At last Thursday’s monthly meeting of the parish council, it was pointed out that the regular dry season from late November to April was approaching its height and the cry for water was intensifying.
The pressure was likely to be even greater this year, they said, since the traditional wet months of September and October had produced far less rain than usual.
To make matters worse, the councillors said, several water schemes supervised by the State-run water distribution company, National Water Commission (NWC) were performing poorly and the parish council with very limited resources was often being asked to truck water to those areas.
“Even as we speak, people are calling asking for water,” said Richard Parchment (PNP) Myersville Division.
He urged the chairman of the parish council and Mayor of Black River, Jeremy Palmer (JLP, Pedro Plains Division), to exploit his “good relationship” with Water Minister Horace Chang in seeking to develop a plan for concrete water tanks.

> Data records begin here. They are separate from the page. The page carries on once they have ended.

-- ==== Sys2Proof/Laws/FramesAlu.lean ====
section
/-! SUPPORT. Which parts of the state each function of Machine/Alu.lean can change. -/

set_option Elab.async false

namespace Sys2Proof.Machine

theorem execAdd_frame a1 (s : State) : OnlyChangesQ [.funcs, .ctxs, .engineFree, .cache, .locks, .journal, .groups, .vols, .mports, .movers, .progs, .errLog, .errSeq, .defLog, .defSeq, .rb, .seqCtr] s (execAdd a1 s) := by
  unfold execAdd
  refine OnlyChangesQ.step (resultIns_frame _ _ _ _) ?_
  exact (OnlyChanges.refl _ s)

theorem execAnd_frame a1 (s : State) : OnlyChangesQ [.funcs, .ctxs, .engineFree, .cache, .locks, .journal, .groups, .vols, .mports, .movers, .progs, .errLog, .errSeq, .defLog, .defSeq, .rb, .seqCtr] s (execAnd a1 s) := by
  unfold execAnd
  refine OnlyChangesQ.step (resultIns_frame _ _ _ _) ?_
  exact (OnlyChanges.refl _ s)

theorem execBswap_frame a1 (s : State) : OnlyChangesQ [.funcs, .ctxs, .engineFree, .cache, .locks, .journal, .groups, .vols, .mports, .movers, .progs, .errLog, .errSeq, .defLog, .defSeq, .rb, .seqCtr] s (execBswap a1 s) := by
  unfold execBswap
  refine OnlyChangesQ.step (resultIns_frame _ _ _ _) ?_
  exact (OnlyChanges.refl _ s)

theorem execClz_frame a1 (s : State) : OnlyChangesQ [.funcs, .ctxs, .engineFree, .cache, .locks, .journal, .groups, .vols, .mports, .movers, .progs, .errLog, .errSeq, .defLog, .defSeq, .rb, .seqCtr] s (execClz a1 s) := by
  unfold execClz
  refine OnlyChangesQ.step (resultIns_frame _ _ _ _) ?_
  exact (OnlyChanges.refl _ s)

theorem execCmp_frame a1 (s : State) : OnlyChangesQ [.funcs, .ctxs, .engineFree, .cache, .locks, .journal, .groups, .vols, .mports, .movers, .progs, .errLog, .errSeq, .defLog, .defSeq, .rb, .seqCtr] s (execCmp a1 s) := by
  unfold execCmp
  refine OnlyChangesQ.step (pureIns_frame _ _ _ _) ?_
  exact (OnlyChanges.refl _ s)

theorem execDivu_frame a1 (s : State) : OnlyChangesQ [.funcs, .ctxs, .engineFree, .cache, .locks, .journal, .groups, .vols, .mports, .movers, .progs, .errLog, .errSeq, .defLog, .defSeq, .rb, .seqCtr] s (execDivu a1 s) := by
  unfold execDivu
  refine OnlyChangesQ.step (resultIns_frame _ _ _ _) ?_
  exact (OnlyChanges.refl _ s)

theorem execExt_frame a1 (s : State) : OnlyChangesQ [.funcs, .ctxs, .engineFree, .cache, .locks, .journal, .groups, .vols, .mports, .movers, .progs, .errLog, .errSeq, .defLog, .defSeq, .rb, .seqCtr] s (execExt a1 s) := by
  unfold execExt
  refine OnlyChangesQ.step (resultIns_frame _ _ _ _) ?_
  exact (OnlyChanges.refl _ s)

theorem execFlop_frame a1 (s : State) : OnlyChangesQ [.funcs, .ctxs, .engineFree, .cache, .locks, .journal, .groups, .vols, .mports, .movers, .progs, .errLog, .errSeq, .defLog, .defSeq, .rb, .seqCtr] s (execFlop a1 s) := by
  unfold execFlop
  refine OnlyChangesQ.step (pureIns_frame _ _ _ _) ?_
  exact (OnlyChanges.refl _ s)

theorem execIns_frame a1 (s : State) : OnlyChangesQ [.funcs, .ctxs, .engineFree, .cache, .locks, .journal, .groups, .vols, .mports, .movers, .progs, .errLog, .errSeq, .defLog, .defSeq, .rb, .seqCtr] s (execIns a1 s) := by
  unfold execIns
  refine OnlyChangesQ.step (resultIns_frame _ _ _ _) ?_
  exact (OnlyChanges.refl _ s)

theorem execLdi_frame a1 (s : State) : OnlyChangesQ [.funcs, .ctxs, .engineFree, .cache, .locks, .journal, .groups, .vols, .mports, .movers, .progs, .errLog, .errSeq, .defLog, .defSeq, .rb, .seqCtr] s (execLdi a1 s) := by
  unfold execLdi
  refine OnlyChangesQ.step (resultIns_frame _ _ _ _) ?_
  exact (OnlyChanges.refl _ s)

theorem execLdih_frame a1 (s : State) : OnlyChangesQ [.funcs, .ctxs, .engineFree, .cache, .locks, .journal, .groups, .vols, .mports, .movers, .progs, .errLog, .errSeq, .defLog, .defSeq, .rb, .seqCtr] s (execLdih a1 s) := by
  unfold execLdih
  refine OnlyChangesQ.step (resultIns_frame _ _ _ _) ?_
  exact (OnlyChanges.refl _ s)

theorem execMaxu_frame a1 (s : State) : OnlyChangesQ [.funcs, .ctxs, .engineFree, .cache, .locks, .journal, .groups, .vols, .mports, .movers, .progs, .errLog, .errSeq, .defLog, .defSeq, .rb, .seqCtr] s (execMaxu a1 s) := by
  unfold execMaxu
  refine OnlyChangesQ.step (resultIns_frame _ _ _ _) ?_
  exact (OnlyChanges.refl _ s)

theorem execMinu_frame a1 (s : State) : OnlyChangesQ [.funcs, .ctxs, .engineFree, .cache, .locks, .journal, .groups, .vols, .mports, .movers, .progs, .errLog, .errSeq, .defLog, .defSeq, .rb, .seqCtr] s (execMinu a1 s) := by
  unfold execMinu
  refine OnlyChangesQ.step (resultIns_frame _ _ _ _) ?_
  exact (OnlyChanges.refl _ s)

theorem execMul_frame a1 (s : State) : OnlyChangesQ [.funcs, .ctxs, .engineFree, .cache, .locks, .journal, .groups, .vols, .mports, .movers, .progs, .errLog, .errSeq, .defLog, .defSeq, .rb, .seqCtr] s (execMul a1 s) := by
  unfold execMul
  refine OnlyChangesQ.step (resultIns_frame _ _ _ _) ?_
  exact (OnlyChanges.refl _ s)

theorem execMulhu_frame a1 (s : State) : OnlyChangesQ [.funcs, .ctxs, .engineFree, .cache, .locks, .journal, .groups, .vols, .mports, .movers, .progs, .errLog, .errSeq, .defLog, .defSeq, .rb, .seqCtr] s (execMulhu a1 s) := by
  unfold execMulhu
  refine OnlyChangesQ.step (resultIns_frame _ _ _ _) ?_
  exact (OnlyChanges.refl _ s)

theorem execOr_frame a1 (s : State) : OnlyChangesQ [.funcs, .ctxs, .engineFree, .cache, .locks, .journal, .groups, .vols, .mports, .movers, .progs, .errLog, .errSeq, .defLog, .defSeq, .rb, .seqCtr] s (execOr a1 s) := by
  unfold execOr
  refine OnlyChangesQ.step (resultIns_frame _ _ _ _) ?_
  exact (OnlyChanges.refl _ s)

theorem execPopc_frame a1 (s : State) : OnlyChangesQ [.funcs, .ctxs, .engineFree, .cache, .locks, .journal, .groups, .vols, .mports, .movers, .progs, .errLog, .errSeq, .defLog, .defSeq, .rb, .seqCtr] s (execPopc a1 s) := by
  unfold execPopc
  refine OnlyChangesQ.step (resultIns_frame _ _ _ _) ?_
  exact (OnlyChanges.refl _ s)

theorem execRemu_frame a1 (s : State) : OnlyChangesQ [.funcs, .ctxs, .engineFree, .cache, .locks, .journal, .groups, .vols, .mports, .movers, .progs, .errLog, .errSeq, .defLog, .defSeq, .rb, .seqCtr] s (execRemu a1 s) := by
  unfold execRemu
  refine OnlyChangesQ.step (resultIns_frame _ _ _ _) ?_
  exact (OnlyChanges.refl _ s)

theorem execSar_frame a1 (s : State) : OnlyChangesQ [.funcs, .ctxs, .engineFree, .cache, .locks, .journal, .groups, .vols, .mports, .movers, .progs, .errLog, .errSeq, .defLog, .defSeq, .rb, .seqCtr] s (execSar a1 s) := by
  unfold execSar
  refine OnlyChangesQ.step (resultIns_frame _ _ _ _) ?_
  exact (OnlyChanges.refl _ s)

theorem execSel_frame a1 (s : State) : OnlyChangesQ [.funcs, .ctxs, .engineFree, .cache, .locks, .journal, .groups, .vols, .mports, .movers, .progs, .errLog, .errSeq, .defLog, .defSeq, .rb, .seqCtr] s (execSel a1 s) := by
  unfold execSel
  refine OnlyChangesQ.step (resultIns_frame _ _ _ _) ?_
  exact (OnlyChanges.refl _ s)

theorem execShl_frame a1 (s : State) : OnlyChangesQ [.funcs, .ctxs, .engineFree, .cache, .locks, .journal, .groups, .vols, .mports, .movers, .progs, .errLog, .errSeq, .defLog, .defSeq, .rb, .seqCtr] s (execShl a1 s) := by
  unfold execShl
  refine OnlyChangesQ.step (resultIns_frame _ _ _ _) ?_
  exact (OnlyChanges.refl _ s)

theorem execShr_frame a1 (s : State) : OnlyChangesQ [.funcs, .ctxs, .engineFree, .cache, .locks, .journal, .groups, .vols, .mports, .movers, .progs, .errLog, .errSeq, .defLog, .defSeq, .rb, .seqCtr] s (execShr a1 s) := by
  unfold execShr
  refine OnlyChangesQ.step (resultIns_frame _ _ _ _) ?_
  exact (OnlyChanges.refl _ s)

theorem execSub_frame a1 (s : State) : OnlyChangesQ [.funcs, .ctxs, .engineFree, .cache, .locks, .journal, .groups, .vols, .mports, .movers, .progs, .errLog, .errSeq, .defLog, .defSeq, .rb, .seqCtr] s (execSub a1 s) := by
  unfold execSub
  refine OnlyChangesQ.step (resultIns_frame _ _ _ _) ?_
  exact (OnlyChanges.refl _ s)

theorem execXor_frame a1 (s : State) : OnlyChangesQ [.funcs, .ctxs, .engineFree, .cache, .locks, .journal, .groups, .vols, .mports, .movers, .progs, .errLog, .errSeq, .defLog, .defSeq, .rb, .seqCtr] s (execXor a1 s) := by
  unfold execXor
  refine OnlyChangesQ.step (resultIns_frame _ _ _ _) ?_
  exact (OnlyChanges.refl _ s)

end Sys2Proof.Machine
end

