-- ==== Sys2Proof/Laws/FramesCacheIns.lean ====
section
/-! SUPPORT. Which parts of the state each function of Machine/CacheIns.lean can change. -/

set_option Elab.async false

namespace Sys2Proof.Machine

theorem callocReplace_frame a1 (s : State) a3 a4 : OnlyChanges [.ctxs, .engineFree, .cache, .freeCtr, .seqCtr] s (callocReplace a1 s a3 a4) := by
  unfold callocReplace
  extract_lets -merge -underBinder +onlyGivenNames x1
  clear_value x1
  refine OnlyChanges.ite1 ?_ ?_
  · refine OnlyChanges.step (completeD_frame _ _ _) ?_
    exact (OnlyChanges.refl _ s)
  · split
    · refine OnlyChanges.step (startWait_frame _ _ _) ?_
      exact (OnlyChanges.refl _ s)
    · rename_i x3 x4 x5
      have hx4 : OnlyChanges [.ctxs, .engineFree, .cache, .freeCtr, .seqCtr] s x4 := by
        refine OnlyChangesOP.of_eq x5 ?_
        refine OnlyChangesOP.step (allocFrame_frame _ _) ?_
        exact (OnlyChanges.refl _ s)
      extract_lets -merge -underBinder +onlyGivenNames x6
      have hx6 : OnlyChanges [.ctxs, .engineFree, .cache, .freeCtr, .seqCtr] s x6 := by
        unfold x6
        refine OnlyChanges.step (updFrame_frame _ _ _) ?_
        exact hx4
      clear_value x6
      refine OnlyChanges.step (completeD_frame _ _ _) ?_
      refine OnlyChanges.step (putFrame_frame _ _ _ _ _) ?_
      exact hx6

theorem callocRun_frame a1 (s : State) a3 a4 a5 : OnlyChanges [.ctxs, .engineFree, .cache, .freeCtr, .seqCtr] s (callocRun a1 s a3 a4 a5) := by
  unfold callocRun
  split
  · refine OnlyChanges.step (startWait_frame _ _ _) ?_
    exact (OnlyChanges.refl _ s)
  · rename_i x2 x3 x4
    have hx3 : OnlyChanges [.ctxs, .engineFree, .cache, .freeCtr, .seqCtr] s x3 := by
      refine OnlyChangesOP.of_eq x4 ?_
      refine OnlyChangesOP.step (allocFrames_frame _ _ _ _) ?_
      exact (OnlyChanges.refl _ s)
    refine OnlyChanges.step (completeD_frame _ _ _) ?_
    refine OnlyChanges.step (putFrames_frame _ _ _ _ _) ?_
    exact hx3

theorem cpinRun_frame a1 a2 a3 a4 a5 a6 (s : State) : OnlyChanges [.ctxs, .cache] s (cpinRun a1 a2 a3 a4 a5 a6 s) := by
  induction a6 generalizing s with
  | zero => exact OnlyChanges.refl _ s
  | succ n ih =>
    unfold cpinRun
    dsimp only
    split
    · exact ih s
    · exact OnlyChanges.step (putFrame_frame _ _ _ _ _) (OnlyChanges.step (pinFrame_frame _ _) (ih s))

theorem execCalloc_frame a1 (s : State) : OnlyChangesQ [.funcs, .ctxs, .engineFree, .cache, .locks, .journal, .groups, .vols, .mports, .movers, .progs, .errLog, .errSeq, .defLog, .defSeq, .rb, .freeCtr, .seqCtr] s (execCalloc a1 s) := by
  unfold execCalloc
  refine runIns_frame ?_ ?_
  · intro x1 x2 hx2
    extract_lets -merge -underBinder +onlyGivenNames x3 x4 x5
    clear_value x3
    clear_value x4
    clear_value x5
    refine OnlyChanges.ite1 ?_ ?_
    · split
      · refine OnlyChanges.step (completeD_frame _ _ _) ?_
        exact hx2
      · refine OnlyChanges.ite1 ?_ ?_
        · refine OnlyChanges.step (callocReplace_frame _ _ _ _) ?_
          exact hx2
        · refine OnlyChanges.step (startWait_frame _ _ _) ?_
          exact hx2
    · refine OnlyChanges.ite1 ?_ ?_
      · refine OnlyChanges.step (completeD_frame _ _ _) ?_
        exact hx2
      · refine OnlyChanges.ite1 ?_ ?_
        · refine OnlyChanges.step (startWait_frame _ _ _) ?_
          exact hx2
        · refine OnlyChanges.step (callocRun_frame _ _ _ _ _) ?_
          exact hx2
  · exact (OnlyChanges.refl _ s)

theorem lookRun_frame a1 a2 a3 a4 a5 a6 a7 a8 (s : State) : OnlyChangesP [.ctxs, .cache] s (lookRun a1 a2 a3 a4 a5 a6 a7 a8 s) := by
  induction a8 with
  | zero => exact OnlyChangesP.mk (OnlyChanges.refl _ s)
  | succ n ih =>
    unfold lookRun
    split
    rename_i m t e
    have h := OnlyChangesP.of_eq e ih
    split
    · exact OnlyChangesP.mk h
    · refine OnlyChangesP.mk (OnlyChanges.ite1 ?_ h)
      exact OnlyChanges.step (putFrame_frame _ _ _ _ _) (OnlyChanges.step (pinFrame_frame _ _) h)

theorem execClook_frame a1 (s : State) : OnlyChangesQ [.funcs, .ctxs, .engineFree, .cache, .locks, .journal, .groups, .vols, .mports, .movers, .progs, .errLog, .errSeq, .defLog, .defSeq, .rb, .seqCtr] s (execClook a1 s) := by
  unfold execClook
  refine runIns_frame ?_ ?_
  · intro x1 x2 hx2
    extract_lets -merge -underBinder +onlyGivenNames x3 x4
    clear_value x3
    clear_value x4
    split
    · refine OnlyChanges.step (completeD_frame _ _ _) ?_
      exact hx2
    · refine OnlyChanges.ite1 ?_ ?_
      · refine OnlyChanges.step (completeD_frame _ _ _) ?_
        exact hx2
      · split
        · rename_i x5 x6 x7
          have hx6 : OnlyChanges [.funcs, .ctxs, .engineFree, .cache, .locks, .journal, .groups, .vols, .mports, .movers, .progs, .errLog, .errSeq, .defLog, .defSeq, .rb, .seqCtr] s x6 := by
            refine OnlyChangesP.of_eq x7 ?_
            refine OnlyChangesP.step (lookRun_frame _ _ _ _ _ _ _ _ _) ?_
            exact hx2
          refine OnlyChanges.step (completeD_frame _ _ _) ?_
          exact hx6
  · exact (OnlyChanges.refl _ s)

theorem execCpin_frame a1 (s : State) : OnlyChangesQ [.funcs, .ctxs, .engineFree, .cache, .locks, .journal, .groups, .vols, .mports, .movers, .progs, .errLog, .errSeq, .defLog, .defSeq, .rb, .seqCtr] s (execCpin a1 s) := by
  unfold execCpin
  refine runIns_frame ?_ ?_
  · intro x1 x2 hx2
    extract_lets -merge -underBinder +onlyGivenNames x3 x4 x5 x6 x7 x8 x9
    clear_value x3
    clear_value x4
    clear_value x5
    clear_value x6
    clear_value x7
    clear_value x8
    clear_value x9
    refine OnlyChanges.ite1 ?_ ?_
    · refine OnlyChanges.step (completeD_frame _ _ _) ?_
      exact hx2
    · refine OnlyChanges.ite1 ?_ ?_
      · refine OnlyChanges.ite1 ?_ ?_
        · refine OnlyChanges.step (completeD_frame _ _ _) ?_
          exact hx2
        · refine OnlyChanges.step (completeD_frame _ _ _) ?_
          refine OnlyChanges.step (cpinRun_frame _ _ _ _ _ _ _) ?_
          exact hx2
      · split
        · extract_lets -merge -underBinder +onlyGivenNames x10
          clear_value x10
          refine OnlyChanges.ite1 ?_ ?_
          · refine OnlyChanges.step (completeD_frame _ _ _) ?_
            exact hx2
          · refine OnlyChanges.ite1 ?_ ?_
            · refine OnlyChanges.step (completeD_frame _ _ _) ?_
              refine OnlyChanges.foldl (fun x11 x12 hx11 => ?_) ?_
              · refine OnlyChanges.step (updFrame_frame _ _ _) ?_
                exact hx11
              · exact hx2
            · refine OnlyChanges.step (completeD_frame _ _ _) ?_
              refine OnlyChanges.foldl (fun x13 x14 hx13 => ?_) ?_
              · extract_lets -merge -underBinder +onlyGivenNames x15
                clear_value x15
                refine OnlyChanges.step (updFrame_frame _ _ _) ?_
                exact hx13
              · exact hx2
        · refine OnlyChanges.step (completeD_frame _ _ _) ?_
          exact hx2
  · exact (OnlyChanges.refl _ s)

theorem execCunpin_frame a1 (s : State) : OnlyChangesQ [.funcs, .ctxs, .engineFree, .cache, .locks, .journal, .groups, .vols, .mports, .movers, .progs, .errLog, .errSeq, .defLog, .defSeq, .rb, .seqCtr] s (execCunpin a1 s) := by
  unfold execCunpin
  refine runIns_frame ?_ ?_
  · intro x1 x2 hx2
    extract_lets -merge -underBinder +onlyGivenNames x3
    have hx3 : OnlyChanges [.funcs, .ctxs, .engineFree, .cache, .locks, .journal, .groups, .vols, .mports, .movers, .progs, .errLog, .errSeq, .defLog, .defSeq, .rb, .seqCtr] s x3 := by
      unfold x3
      refine OnlyChanges.foldl (fun x4 x5 hx4 => ?_) ?_
      · refine OnlyChanges.step (releaseHandle_frame _ _ _) ?_
        exact hx4
      · exact hx2
    clear_value x3
    refine OnlyChanges.step (complete_frame _ _ _) ?_
    refine OnlyChanges.step (wakeFrameWaiters_frame _) ?_
    exact hx3
  · exact (OnlyChanges.refl _ s)

end Sys2Proof.Machine
end

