-- ==== Sys2Proof/Laws/FramesRewrite.lean ====
section
/-! SUPPORT. Which parts of the state each function of Machine/Rewrite.lean can change. -/

set_option Elab.async false

namespace Sys2Proof.Machine

theorem endFill_frame (s : State) a2 a3 : OnlyChanges [.funcs, .vols, .out, .seqCtr] s (endFill s a2 a3) := by
  unfold endFill
  extract_lets -merge -underBinder +onlyGivenNames x1
  have hx1 : OnlyChanges [.funcs, .vols, .out, .seqCtr] s x1 := by
    unfold x1
    refine OnlyChanges.step (updVol_frame _ _ _) ?_
    exact (OnlyChanges.refl _ s)
  clear_value x1
  split
  · refine OnlyChanges.step (adminDone_frame _ _ _ _) ?_
    exact hx1
  · exact hx1

theorem repairEntry_frame {F : List Part} {s : State} a1 a2 a3 a4 a5 (h : OnlyChangesP F s a4)
    (w : Part.sub [.cache, .freeCtr] F = true := by decide) : OnlyChangesP F s (repairEntry a1 a2 a3 a4 a5) := by
  unfold repairEntry
  dsimp only
  split
  · exact h
  · rename_i e
    exact OnlyChangesOP.of_eq e (OnlyChangesOP.step (allocFrame_frame _ _) h w)

theorem lockRepair_frame (s : State) a2 a3 : OnlyChanges [.locks] s (lockRepair s a2 a3) := by
  unfold lockRepair
  refine OnlyChanges.ite1 ?_ ?_
  · exact (OnlyChanges.refl _ s)
  · exact OnlyChanges.of (OnlyChanges.refl _ s) (by intro p hp; cases p <;> first | exact absurd (by decide) hp | exact rfl)

theorem rewriteBegun_frame (s : State) a2 : OnlyChanges [.ctxs, .vols] s (rewriteBegun s a2) := by
  unfold rewriteBegun
  split
  · refine OnlyChanges.step (updCtx_frame _ _ _) ?_
    exact (OnlyChanges.refl _ s)
  · refine OnlyChanges.step (updVol_frame _ _ _) ?_
    exact (OnlyChanges.refl _ s)

theorem rewriteRecord_frame (s : State) a2 a3 a4 a5 : OnlyChanges [.adm, .funcs, .ctxs, .cache, .locks, .journal, .groups, .vols, .mports, .mem, .errLog, .errSeq, .defLog, .defSeq, .out, .seqCtr] s (rewriteRecord s a2 a3 a4 a5) := by
  unfold rewriteRecord
  extract_lets -merge -underBinder +onlyGivenNames x1 x2
  clear_value x1
  clear_value x2
  split
  · rename_i x3 x4 x5
    have hx4 : OnlyChanges [.adm, .funcs, .ctxs, .cache, .locks, .journal, .groups, .vols, .mports, .mem, .errLog, .errSeq, .defLog, .defSeq, .out, .seqCtr] s x4 := by
      refine OnlyChangesP.of_eq x5 ?_
      refine OnlyChangesP.step (addRec_frame _ _) ?_
      exact (OnlyChanges.refl _ s)
    extract_lets -merge -underBinder +onlyGivenNames x6 x7 x8
    clear_value x6
    have hx7 : OnlyChanges [.adm, .funcs, .ctxs, .cache, .locks, .journal, .groups, .vols, .mports, .mem, .errLog, .errSeq, .defLog, .defSeq, .out, .seqCtr] s x7 := by
      unfold x7
      refine OnlyChanges.step (lockRepair_frame _ _ _) ?_
      exact OnlyChanges.of hx4 (by intro p hp; cases p <;> first | exact absurd (by decide) hp | exact rfl)
    clear_value x7
    have hx8 : OnlyChanges [.adm, .funcs, .ctxs, .cache, .locks, .journal, .groups, .vols, .mports, .mem, .errLog, .errSeq, .defLog, .defSeq, .out, .seqCtr] s x8 := by
      unfold x8
      refine OnlyChanges.step (queueEcho_frame _ _ _ _ _ _) ?_
      exact hx7
    clear_value x8
    refine OnlyChanges.step (replayRec_frame _ _) ?_
    refine OnlyChanges.step (rewriteBegun_frame _ _) ?_
    exact hx8

theorem rewriteLanes_frame (s : State) a2 a3 a4 a5 a6 a7 : OnlyChanges [.adm, .funcs, .ctxs, .cache, .locks, .journal, .groups, .vols, .mports, .mem, .errLog, .errSeq, .defLog, .defSeq, .out, .freeCtr, .seqCtr] s (rewriteLanes s a2 a3 a4 a5 a6 a7) := by
  unfold rewriteLanes
  have h : OnlyChangesP [.adm, .funcs, .ctxs, .cache, .locks, .journal, .groups, .vols, .mports, .mem, .errLog, .errSeq, .defLog, .defSeq, .out, .freeCtr, .seqCtr] s ((lanesTaken s a6 a4 a7).foldl (repairEntry a4 a5 a6) ([], s)) :=
    OnlyChangesP.foldl (fun _ _ h => repairEntry_frame _ _ _ _ _ h) (OnlyChanges.refl _ s)
  split
  rename_i es u e
  have h := OnlyChangesP.of_eq e h
  exact OnlyChanges.ite1 h (OnlyChanges.step (rewriteRecord_frame _ _ _ _ _) h)

theorem fillStep_frame (s : State) a2 : OnlyChanges [.adm, .funcs, .ctxs, .cache, .locks, .journal, .groups, .vols, .mports, .mem, .errLog, .errSeq, .defLog, .defSeq, .out, .freeCtr, .seqCtr] s (fillStep s a2) := by
  unfold fillStep
  split
  · exact (OnlyChanges.refl _ s)
  · split
    · extract_lets -merge -underBinder +onlyGivenNames x1
      clear_value x1
      refine OnlyChanges.ite1 ?_ ?_
      · exact (OnlyChanges.refl _ s)
      · refine OnlyChanges.ite1 ?_ ?_
        · refine OnlyChanges.step (endFill_frame _ _ _) ?_
          exact (OnlyChanges.refl _ s)
        · refine OnlyChanges.ite1 ?_ ?_
          · exact (OnlyChanges.refl _ s)
          · refine OnlyChanges.ite1 ?_ ?_
            · exact (OnlyChanges.refl _ s)
            · refine OnlyChanges.step (rewriteLanes_frame _ _ _ _ _ _ _) ?_
              exact (OnlyChanges.refl _ s)
    · exact (OnlyChanges.refl _ s)

end Sys2Proof.Machine
end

Parchment said that while various “black tank” schemes had proven useful in terms of storage, such tanks provided very little capacity for rain water harvesting. “We need to go back to (large) concrete 15,000 and 20,000 gallon tanks… it is amazing what many people would be able to do if they had concrete tanks,” he said.
Over decades, such tanks have been the main source of water supply for much of rural Jamaica but as the NWC gradually extended its reach, emphasis on rain water harvesting eroded.
Palmer, in approving Parchment’s comments, noted that the “idea of NWC reaching into all communities in St Elizabeth is for the next generation”. He observed that only 47 per cent of St Elizabeth’s residents receive water “through the pipes”.
“What we need is for people to harvest rain water and store it, and that can only be done in a concrete tank,” he said.